* [Required work]:
Output the following data exactly.

Data extracted from a collection
○ ○ ○

/-- The defined operations raise nothing: on any operand values, with a selector 0 to 4 for `CONST`, status 0 (R77). -/
def Obligations.DefinedOperationsRaiseNothing : Prop :=
  ∀ (s : State) (pre post : List Entry) (w : ReqWord), Waits s pre w post →
    (opField w).toNat < 8 → ((opField w).toNat = 1 → (selOperand (aField w)).toNat < 5) →
      ∃ r, step s = .next (answered s pre w r post) ∧ r.status = 0

/-- Taking an exception changes nothing but the offending request's response: a request behind it is then answered as if
nothing had happened (R82, R84). -/
def Obligations.ExceptionLeavesLaterRequests : Prop :=
  ∀ (s : State) (pre post : List Entry) (bad w : ReqWord) (t : Trap),
    Waits s pre bad ({ req := w, rsp := none } :: post) → decode bad = .error t →
      ∃ u, step s = .next u ∧ step u =
        .next { s with inflight := pre ++ { req := bad, rsp := some (trapResponse t) } ::
          { req := w, rsp := some (answerOf w) } :: post }

/-! ## Construction and conversion -/

/-- `RAW`: the identity on 64-bit patterns; `b` is ignored (R48). -/
def Obligations.RawReturnsItsOperand : Prop :=
  (∀ w : ReqWord, opField w = 0 → decode w = .ok (.raw (aField w))) ∧ ∀ x : Word, AnswersWith (.raw x) (.ok x)

/-- `CONST`: selectors 0 to 4 give the five constants, 5 to 7 raise `IllegalConst`; `a[63:3]` and `b` are ignored
(R49). -/
def Obligations.ConstReturnsNamedConstants : Prop :=
  AnswersWith .constOne (.ok 0x0000000100000000) ∧ AnswersWith .constZero (.ok 0x0000000000000000) ∧
  AnswersWith .constEpsilon (.ok 0x0000000000000001) ∧ AnswersWith .constMaximum (.ok 0x7FFFFFFFFFFFFFFF) ∧
  AnswersWith .constMinimum (.ok 0x8000000000000000) ∧
  (∀ w : ReqWord, opField w = 1 →
    ((aField w).extractLsb' 0 3 = 0 → decode w = .ok .constOne) ∧
    ((aField w).extractLsb' 0 3 = 1 → decode w = .ok .constZero) ∧
    ((aField w).extractLsb' 0 3 = 2 → decode w = .ok .constEpsilon) ∧
    ((aField w).extractLsb' 0 3 = 3 → decode w = .ok .constMaximum) ∧
    ((aField w).extractLsb' 0 3 = 4 → decode w = .ok .constMinimum)) ∧
  (∀ (s : State) (pre post : List Entry) (w : ReqWord), Waits s pre w post →
    opField w = 1 → 5 ≤ ((aField w).extractLsb' 0 3).toNat →
      step s = .next (answered s pre w .illegalConst post))

/-- `FROMINT`: `{n, 0x00000000}`, the signed integer times `2^32`, exactly; `a[63:32]` and `b` are ignored (R50). -/
def Obligations.FromIntIsExact : Prop :=
  (∀ w : ReqWord, opField w = 2 → decode w = .ok (.fromint ((aField w).extractLsb' 0 32))) ∧
  ∀ n : HalfLimb, ∃ r, AnswersWith (.fromint n) (.ok r) ∧ r = n.signExtend 64 <<< 32 ∧
    r = (n ++ (0 : HalfLimb) : BitVec 64) ∧ r.toInt = n.toInt * 2 ^ 32 ∧ fixedValue r = n.toInt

○ ○ ○

* [Exercise result]:
/-- The defined operations raise nothing: on any operand values, with a selector 0 to 4 for `CONST`, status 0 (R77). -/
def Obligations.DefinedOperationsRaiseNothing : Prop :=
  ∀ (s : State) (pre post : List Entry) (w : ReqWord), Waits s pre w post →
    (opField w).toNat < 8 → ((opField w).toNat = 1 → (selOperand (aField w)).toNat < 5) →
      ∃ r, step s = .next (answered s pre w r post) ∧ r.status = 0

/-- Taking an exception changes nothing but the offending request's response: a request behind it is then answered as if
nothing had happened (R82, R84). -/
def Obligations.ExceptionLeavesLaterRequests : Prop :=
  ∀ (s : State) (pre post : List Entry) (bad w : ReqWord) (t : Trap),
    Waits s pre bad ({ req := w, rsp := none } :: post) → decode bad = .error t →
      ∃ u, step s = .next u ∧ step u =
        .next { s with inflight := pre ++ { req := bad, rsp := some (trapResponse t) } ::
          { req := w, rsp := some (answerOf w) } :: post }

/-! ## Construction and conversion -/

/-- `RAW`: the identity on 64-bit patterns; `b` is ignored (R48). -/
def Obligations.RawReturnsItsOperand : Prop :=
  (∀ w : ReqWord, opField w = 0 → decode w = .ok (.raw (aField w))) ∧ ∀ x : Word, AnswersWith (.raw x) (.ok x)

/-- `CONST`: selectors 0 to 4 give the five constants, 5 to 7 raise `IllegalConst`; `a[63:3]` and `b` are ignored
(R49). -/
def Obligations.ConstReturnsNamedConstants : Prop :=
  AnswersWith .constOne (.ok 0x0000000100000000) ∧ AnswersWith .constZero (.ok 0x0000000000000000) ∧
  AnswersWith .constEpsilon (.ok 0x0000000000000001) ∧ AnswersWith .constMaximum (.ok 0x7FFFFFFFFFFFFFFF) ∧
  AnswersWith .constMinimum (.ok 0x8000000000000000) ∧
  (∀ w : ReqWord, opField w = 1 →
    ((aField w).extractLsb' 0 3 = 0 → decode w = .ok .constOne) ∧
    ((aField w).extractLsb' 0 3 = 1 → decode w = .ok .constZero) ∧
    ((aField w).extractLsb' 0 3 = 2 → decode w = .ok .constEpsilon) ∧
    ((aField w).extractLsb' 0 3 = 3 → decode w = .ok .constMaximum) ∧
    ((aField w).extractLsb' 0 3 = 4 → decode w = .ok .constMinimum)) ∧
  (∀ (s : State) (pre post : List Entry) (w : ReqWord), Waits s pre w post →
    opField w = 1 → 5 ≤ ((aField w).extractLsb' 0 3).toNat →
      step s = .next (answered s pre w .illegalConst post))

/-- `FROMINT`: `{n, 0x00000000}`, the signed integer times `2^32`, exactly; `a[63:32]` and `b` are ignored (R50). -/
def Obligations.FromIntIsExact : Prop :=
  (∀ w : ReqWord, opField w = 2 → decode w = .ok (.fromint ((aField w).extractLsb' 0 32))) ∧
  ∀ n : HalfLimb, ∃ r, AnswersWith (.fromint n) (.ok r) ∧ r = n.signExtend 64 <<< 32 ∧
    r = (n ++ (0 : HalfLimb) : BitVec 64) ∧ r.toInt = n.toInt * 2 ^ 32 ∧ fixedValue r = n.toInt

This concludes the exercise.